The counter to Anna’s steely, cutting pilotage is Grace Coddington, Vogue‘s creative director and perhaps modern fashion’s greatest stylist. Grace emerges from the pack of Vogue staffers as a brilliant artist with an unfaltering eye, but more importantly, as the only one brazen enough to question Anna’s seemingly arbitrary decrees.



Coddington and Wintour began working at the magazine on the very same day, and the creative director’s wild, red mane and comfortable personal style is the extreme physical opposite of Anna’s perfectly coiffed bob and immaculate sweater set/gemstone necklace combos. Grace is the film’s heart: through her eyes, we see the beauty and passion of the fashion industry.
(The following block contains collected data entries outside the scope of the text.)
-- ==== Sys2Proof/Certificates/Slice0/Obligations.lean ====
section
/-! DEFINITION. The statements for the provers. Each conclusion that a command completes is an equation
`exec c s = .next t` whose right side is the whole next state, so that it says the result and the frame
together. Values a statement takes from a choice of the model are named in its docstring. -/

open Sys2Proof Sys2Proof.Machine Sys2Proof.Safety

/-! ## The queue of commands and hardware reset -/

/-- A step is the command at the front of the queue, run on the state with the queue's rest; an empty queue
idles (log entry 3: the queue is the model's). -/
def Obligations.StepRunsFrontCommand : Prop :=
  (∀ (c : Instr) (s : State) (rest : List Instr), step { s with pending := c :: rest } = exec c { s with pending := rest }) ∧
  ∀ s : State, s.pending = [] → step s = .next s

/-- No command faults or is refused by the model, and none touches the queue of commands that wait (log
entries 2, 3 and 17). -/
def Obligations.EveryCommandAnswersNext : Prop :=
  ∀ (c : Instr) (s : State), ∃ t, exec c s = .next t ∧ t.pending = s.pending

/-- R173 and the reset rule of each block: hardware reset from any state leaves the state listed; the queue
of commands stays (log entry 3). Only values that the spec states are listed. -/
def Obligations.HardwareResetLeavesResetValues : Prop :=
  ∀ s : State, ∃ t, exec .hardwareReset s = .next t ∧ t.pending = s.pending ∧
    (∀ y : CopyNo, t.copy y = { roughAllow := 0, fenceAllow := 0, finishTol := 0, overTol := 0, shared := false }) ∧
    (∀ y b, t.band y b = { start := 0, stepMax := 16, wearRate := 0, dwellMode := .none, dwell := 0 }) ∧
    t.dir = [] ∧ t.freeSlots.Perm (List.range 128) ∧ t.done = [] ∧ t.arb = { last := .ce, granted := none } ∧
    t.load = { openTile := none, firstRow := 0, lastRow := 7, firstCol := 0, lastCol := 7, ptrRow := 0, ptrCol := 0 } ∧
    t.engine = { job := none, next := 0, waiting := [] } ∧ t.hold = { record := none, count := 0 } ∧
    (∀ h : HeadNo, t.claim h = { slots := [], timer := none }) ∧
    (∀ h : HeadNo, t.head h =
      { state := .unbound, stepMode := false, boundCopy := none, toolClass := .rough, wear := 0, wearLimit := 0,
        worn := false, holdTimeout := 0, outstanding := none, buffer := none }) ∧
    (∀ h : HeadNo, t.monitor h =
      { running := false, state := .arming, opened := false, counter := 0, index := 0, lastP := 0, curN := 1,
        curP0 := 0, pendN := 1, pendP0 := 0, pendFlag := false }) ∧
    t.timebase = 0 ∧
    (∀ h : HeadNo, (t.link h).rx.state = .hunt ∧ (t.link h).rx.payload = [] ∧ (t.link h).rx.gapRunning = false ∧
      (t.link h).tx = []) ∧
    t.port.bitCount = 0 ∧ t.port.intake = [] ∧ t.port.overrun = false ∧ t.port.current = .none ∧
    t.port.values = [] ∧ t.port.half = none ∧ (∀ i, t.port.reply.getD i 0x00 = 0x00) ∧ t.port.readIndex = 0 ∧
    t.port.readable = false ∧ t.port.result = .ok ∧
    t.attn = { flags := 0x00, enable := 0xFF, level := 0x0A, snapshot := 0x00 }

/-! ## The Command Port (spec 10) -/

/-- R160 to R164, R167, R168: a byte that completes on the wire, and a chip-select break. The reply byte read is the
latch byte at the read index, and only a parameter byte begun while the latch was readable consumes it; a
seventeenth waiting byte is lost. Between bytes the port shows ready exactly while no byte waits in the intake queue
and no store unit of the Command Port waits or runs. `sdo` and the marks `followed` are the model's records (log
entries 11 and 15). -/
def Obligations.WireBytesAndBreaks : Prop :=
  (∀ (s : State) (line : PortLine) (value : Byte) (begunEarly : Bool), s.port.readIndex ≤ s.port.reply.length →
    let reads : Bool := s.port.readable && !begunEarly
    let waiting := if line = .command then s.port.intake.map (fun b => { b with followed := true }) else s.port.intake
    exec (.cpByte line value begunEarly) s = .next { s with port := { s.port with
      bitCount := 0
      sdo := some (if reads then s.port.reply.getD s.port.readIndex 0x00 else 0x00)
      readIndex :=
        if reads = true ∧ line = .parameter ∧ s.port.readIndex < s.port.reply.length then s.port.readIndex + 1
        else s.port.readIndex
      readable := s.port.readable && decide (line = .parameter)
      followed := s.port.followed || decide (line = .command)
      intake :=
        if s.port.intake.length < 16 then waiting ++ [{ line := line, value := value, followed := false }]
        else waiting
      overrun := s.port.overrun || decide (16 ≤ s.port.intake.length) } }) ∧
  (∀ (s : State) (bits : Nat),
    exec (.chipSelectBreak bits) s = .next { s with port := { s.port with bitCount := 0 } }) ∧
  ∀ p : Port, p.ready = true ↔ p.intake = [] ∧ p.unit = none

/-- R162, R166: what the decoder does with a parameter byte: it is discarded where no command takes it, held
as the first half of a two-byte parameter, or stored as one of an action's or read's parameters short of the
last; and on a parameter byte the row of the current command and PARAMETER_BYTE are the same step (log
entry 1). R21, R162: while a store unit of the Command Port waits or runs, the decoder takes no byte. -/
def Obligations.ParameterByteTaken : Prop :=
  ((∀ s value followed rest,
    DecoderTakes s { line := .parameter, value := value, followed := followed } rest →
    (s.port.current = .none ∨ s.port.current = .unknown ∨ s.port.phase ≠ .receiving) →
    exec .parameterByte s = .next { s with port := { s.port with intake := rest } }) ∧
  (∀ s c value followed rest,
    DecoderTakes s { line := .parameter, value := value, followed := followed } rest →
    s.port.current = .known c → s.port.phase = .receiving → c.nextWidth s.port.values.length = 2 →
    s.port.half = none →
    exec .parameterByte s = .next { s with port := { s.port with intake := rest, half := some value } }) ∧
  (∀ s c vals rest, TakesParameter s c vals rest → (c.row.cls = .action ∨ c.row.cls = .read) →
    vals.length ≠ c.row.widths.length → exec .parameterByte s = .next (tookParameter s .receiving vals rest)) ∧
  ∀ s c value followed rest,
    DecoderTakes s { line := .parameter, value := value, followed := followed } rest →
    s.port.current = .known c → exec (rowOf c) s = exec .parameterByte s) ∧
  ∀ s : State, s.port.unit.isSome = true →
    exec .parameterByte s = .next s ∧ exec .unknownCommand s = .next s ∧ ∀ c : Command, exec (rowOf c) s = .next s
Anna’s opinion may be what everyone in fashion cares most about, but Grace demonstrates why we should care about fashion.



The September Issue sheds light on what working at Vogue is really like while also offering some, albeit slight, insight into the mind of a woman more famous for her cantankerous demeanor than her impeccable taste. For all her ill-tempered lip pursing and cross-armed, imploring looks, Anna Wintour seems a delicate, insecure creature.



At one point in the film, Anna states that her highly successful siblings are quite amused by her line of work, revealing herself as a person fiercely longing to be taken seriously. Although all of fashion succumbs to her every whim, Wintour’s own daughter declares fashion silly and that following in her mother’s footsteps is last on her career list. There are much more important things in life, she says once her mother is out of earshot.



This sentiment is not untrue. There are many things more important than fashion. The same can be said for art. Or film. But then, what would we have to look forward to in life? If taking time to appreciate the beauty in life’s small moments is unimportant, then fashion can be written off as trivial fluff. So go ahead: to each his own. But that doesn’t mean the rest of us who know better won’t feel sorry for you.